Corner 3 is the lower-left corner and corner 4 is the lower-right corner. These two corners are used for an analysis of the necessity of the presence/high level of x (corner = 3 ) or the absence/low level if x (corner = 4) for the absence/low level of y, respectively.
By default the upper left corner is analysed for all conditions and corner is not defined. If corner is defined, flip.x and flip.y are ignored.

Scope
By default, the theoretical scope is not defined and the empirical scope is used based on the minimum and maximum observed values of x and y.

Value

Returns a list of 6 items (see examples for further explanation):

plots

A list of plot-data for each x-y combination

summaries

A list of dataframes with the summaries for each x-y combination

bottlenecks

A list of dataframes with a bottleneck table for each ceiling technique

peers

A list of ceilings, with a list of peers for each condition. Peers are corner points of the CE-FDH ceiling line (e.g., the northwest-corners points for corner = 1)

tests

The results of the test for each condition (not human friendly, use nca_output)

test.time

The total time needed to run the tests for all conditions

Examples

# Load the data
data(nca.example)
data <- nca.example

# Basic NCA analysis, with conditions in the first 2 columns
# and the outcome in the third column
model <- nca_analysis(data, c(1, 2), 3)

# Use nca_output to show the summaries (see nca_output documentation for more options)
nca_output(model)

# Columns can be selected by name as well
model <- nca_analysis(data, c('Individualism', 'Risk taking'), 'Innovation performance')

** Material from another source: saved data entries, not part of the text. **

-- ==== Sys2Proof/Machine/Face.lean ====
section
/-! DEFINITION. What a person does at the module: removal, the lever, bay buttons, cables (R601 to R613). -/

namespace Sys2Proof.Machine

open Sys2Proof

/-! ### Attention (R602, R603, R608) -/

/-- An attention request acts on the removal state. -/
def attend (s : State) : State :=
  if rstate s = rsInService then
    (if s.tray.mainOn then setRstate rsArmed s
     else setRstate rsSafe { s with tray := { s.tray with hold := max 1 s.tray.hold } })
  else if rstate s = rsArmed ∨ rstate s = rsDraining then setCause 1 (setRstate rsInService s)
  else if rstate s = rsSafe then
    setRstate rsInService { s with tray := { s.tray with hold := if s.tray.hold = 2 then 2 else 0 } }
  else s

/-- An attention request. A press of the button within 500 ms of another request, or another within 500 ms of a press, is the
same request. -/
def attention (button : Bool) (s : State) : State :=
  let s1 := advance s
  let now := clockNow s1
  let same : Bool := match s.tray.lastAttn with
    | some (t, b) => (b || button) && decide (now < t + 500000000)
    | none => false
  if same then s1 else attend { s1 with tray := { s1.tray with lastAttn := some (now, button) } }

/-- The controls are served by the Warden: with no Warden firmware running they do nothing. -/
def onWarden (f : State → State) (s : State) : Ans := if wardenUp s then .next (f s) else .next s

/-- Each way of asking: a short press is none, and the service port needs PORT_ATTN (R603). -/
def attentionFrom (src : AttnSource) (s : State) : State :=
  match src with
  | .button ms => if ms.toNat < 50 then s else attention true s
  | .register => attention false s
  | .servicePort => if getF s SVC_CTL SVC_CTL_PORT_ATTN = 1 then attention false s else s
  | .mailbox => attention false s

def execAttentionRequest (src : AttnSource) (s : State) : Ans := onWarden (attentionFrom src) s

/-- 5 s in ARMED have passed. -/
def execArmedExpiry (s : State) : Ans :=
  if rstate s ≠ rsArmed then .next s
  else
    let s1 := setRstate rsDraining (advance s)
    let left := max 1 (getF s1 SVC_CTL SVC_CTL_DRAIN_S) * 1000000000
    .next { s1 with tray := { s1.tray with drainEnd := some (clockNow s1 + left) } }

/-- The bar begins to show a refusal. -/
def refuseBar (cause : Nat) (s : State) : State :=
  let s1 := advance s
  setCause cause { s1 with tray := { s1.tray with refusedAt := some (clockNow s1) } }

/-- DRAIN_S has passed without RELEASE (R604). -/
def execDrainDeadline (s : State) : Ans :=
  if rstate s ≠ rsDraining then .next s
  else if getF s SVC_CTL SVC_CTL_FORCE = 1 then .next (beginQuiesce s)
  else .next (refuseBar 2 (setRstate rsInService s))

/-- SVC_CTL.RELEASE. -/
def release (s : State) : State := if rstate s = rsDraining then beginQuiesce s else s

def execRelease (s : State) : Ans := .next (release s)

/-- SVC_CTL.CANCEL. -/
def cancelRemoval (s : State) : State :=
  if rstate s = rsArmed ∨ rstate s = rsDraining then setCause 1 (setRstate rsInService s) else s

def execCancel (s : State) : Ans := .next (cancelRemoval s)

/-! ### QUIESCING to SAFE (R605) -/

/-- Commands that still run 1 s after the queues were disabled. -/
def execQuiesceAbortTimeout (s : State) : Ans :=
  if rstate s = rsQuiescing ∧ !activationRuns s then .next (settle (abortWhere (fun _ => true) (fAbort 5) s)) else .next s

/-- Have stages 1 and 2 ended, with no rung or activation in progress? -/
def quiesced (s : State) : Bool :=
  rstate s == rsQuiescing && !activationRuns s && s.faults.active.isEmpty && s.cmds.all (fun e => e.result.isSome) &&
  !s.progs.any fun e => match e.2 with
    | some p => (match p.commit with | some m => m.parish && !m.voteHeld | none => false)
    | none => false

/-- Stage 4: fabric ports DISABLED, external links disabled. -/
def dropLinks (s : State) : State :=
  let s1 := (List.range 8).foldl (fun s p =>
    let was := portState s p
    let s1 := setPortState p ptDisabled s
    if was = ptUp then leaveUp p s1 else s1) s
  setExtState false 0 (setExtState true 0 (enableFunction false false (enableFunction true false s1)))

/-- Stage 5: the mirror is brought up to date. -/
def mirrorAll (s : State) : State :=
  if cellarUp s then s.faults.unmirrored.foldl (fun s _ => mirrorOne s) s else s

/-- Stages 3 to 6. The last records are posted, the host complex is held in reset, the journal is sealed with nothing to
replay, the stages go off. -/
def execSafeEntry (s : State) : Ans :=
  if !quiesced s then .next s
  else
    let s1 := setF HC_STATUS HC_STATUS_STATE 0 (postAll s)
    let s2 := powerDown false (mirrorAll (dropLinks s1))
    .next (setRstate rsSafe { s2 with tray := { s2.tray with hold := 1 } })

/-! ### The lever (R606, R607) -/

/-- A touch is registered after 200 ms. -/
def leverTouched (ms : Nat) (s : State) : State :=
  if ms < 200 then s
  else if rstate s = rsSafe then setRstate rsReleased (setF SVC_STATUS SVC_STATUS_LATCH_OPEN 1 s)
  else refuseBar 3 s

def execLeverTouch (ms : BitVec 16) (s : State) : Ans := onWarden (leverTouched ms.toNat) s

def execLeverPushHome (s : State) : Ans :=
  if rstate s = rsReleased then .next (setRstate rsSafe (setF SVC_STATUS SVC_STATUS_LATCH_OPEN 0 s)) else .next s

/-! ### Bays and cables (R611 to R613) -/

/-- A bay leaves sync with its stick in place. -/
def leaveSync (b : Nat) (s : State) : State :=
  showCellar { s with tray := { s.tray with inSync := setBit s.tray.inSync b false, rebuilding := setBit s.tray.rebuilding b false } }

/-- A press: granted when the cellar stays at least DEGRADED without the stick; a second press while SAFE is 1 cancels, and the
bay resynchronises. -/
def bayButton (b : Nat) (s : State) : State :=
  let x := SVC_BAY b
  if !bitAt s.tray.present b then s
  else if getF s x SVC_BAY_SAFE = 1 then setBay b bayRebuilding (setF x SVC_BAY_SAFE 0 s)
  else if s.tray.mainOn ∧ (getF s CELLAR_STATUS CELLAR_STATUS_STATE = 0 ∨ !bitAt s.tray.inSync b) then
    setF x SVC_BAY_SAFE 1 (leaveSync b s)
  else
    let s1 := advance s
    { s1 with tray := { s1.tray with bayRefused := (s1.tray.bayRefused.filter fun e => e.1 != b) ++ [(b, clockNow s1)] } }

def execBayButton (bay : BitVec 3) (s : State) : Ans := onWarden (bayButton bay.toNat) s

/-- A cable inserted starts training on an enabled port; one pulled takes the port out of UP. -/
def cableEvent (p : Nat) (inserted : Bool) (s : State) : State :=
  let st := portState s p
  let s1 := setFport p { fport s p with cable := inserted, peer := if inserted then (fport s p).peer else none } s
  if !s.tray.mainOn then s1
  else if inserted then
    (if (st = ptDown ∨ st = ptFault) ∧ getF s (FAB_PORT_CTL p) FAB_PORT_CTL_ENABLE = 1 ∧ moduleId s ≠ 0 ∧ moduleId s ≠ 0xFFFF then
      setF (FAB_PORT_STATUS p) FAB_PORT_STATUS_FAULT 0 (setPortState p ptTraining (setFport p { fport s1 p with peer := none, lanes := 0xFF } s1))
     else s1)
  else if st = ptDisabled then s1
  else
    let x := FAB_PORT_STATUS p
    let s2 := setF x FAB_PORT_STATUS_FAULT 0 (setF x FAB_PORT_STATUS_WIDTH 0 (setF x FAB_PORT_STATUS_RATE 0
      (setF x FAB_PORT_STATUS_LANES 0 (setPortState p ptDown s1))))
    if st = ptUp then leaveUp p s2 else s2

def execCableEvent (port : BitVec 3) (inserted : Bool) (s : State) : Ans := .next (cableEvent port.toNat inserted s)

end Sys2Proof.Machine
end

# Define the ceiling techniques via the ceilings parameter, see 'ceilings' for all types
model <- nca_analysis(data, c(1, 2), 3, ceilings=c('ce_fdh', 'ce_vrs'))

# These are the available ceiling techniques
print(ceilings)

# Define a custom ceiling line by providing the custom parameter, pairs of intercept-slope
model <- nca_analysis(data, c(1, 2), 3, custom=c(0, 1, 0, 2))

# If a single pair is provided, it will be used for all conditions
model <- nca_analysis(data, c(1, 2), 3, custom=c(0, 1))

# By default, the upper-left corner is analysed. With the corner argument for each
# condition a different corner can be selected. Select corner 1 or 2
# for an analysis of necessary conditions for the presence/high level of the
# outcome, and corner 3 or 4 for an analysis of necessary conditions for
# the absence/low level of the outcome. It is not possible to combine
# corner 1 or 2 with corner 3 or 4 in the same analysis as different outcomes are analysed.
# This analyses the upper right corner for the first condition
# and the upper left corner for the second condition:
model <- nca_analysis(data, c(1, 2), 3, corner=c(2, 1))

# Alternatively, for using the upper right corner(s), 'flip' the x variables
model <- nca_analysis(data, c(1, 2), 3, flip.x=TRUE)

# It is also possible to flip a single x variable
model <- nca_analysis(data, c(1, 2), 3, flip.x=c(TRUE, FALSE))

# Flip the y variable if the lower corners need analysing
model <- nca_analysis(data, c(1, 2), 3, flip.x=c(TRUE, FALSE), flip.y=TRUE)

# Use a theoretical scope instead of the (calculated) empirical scope
model <- nca_analysis(data, c(1, 2), 3, scope=c(0, 120, 0, 240))

# Display the peers for a ceiling and a condition
print(model$peers$ce_fdh$Individualism)

# By default, the bottleneck tables use percentages of the range for the x and y values.
# Using the percentage of the max value is also possible
model <- nca_analysis(data, c(1, 2), 3, bottleneck.y='percentage.max')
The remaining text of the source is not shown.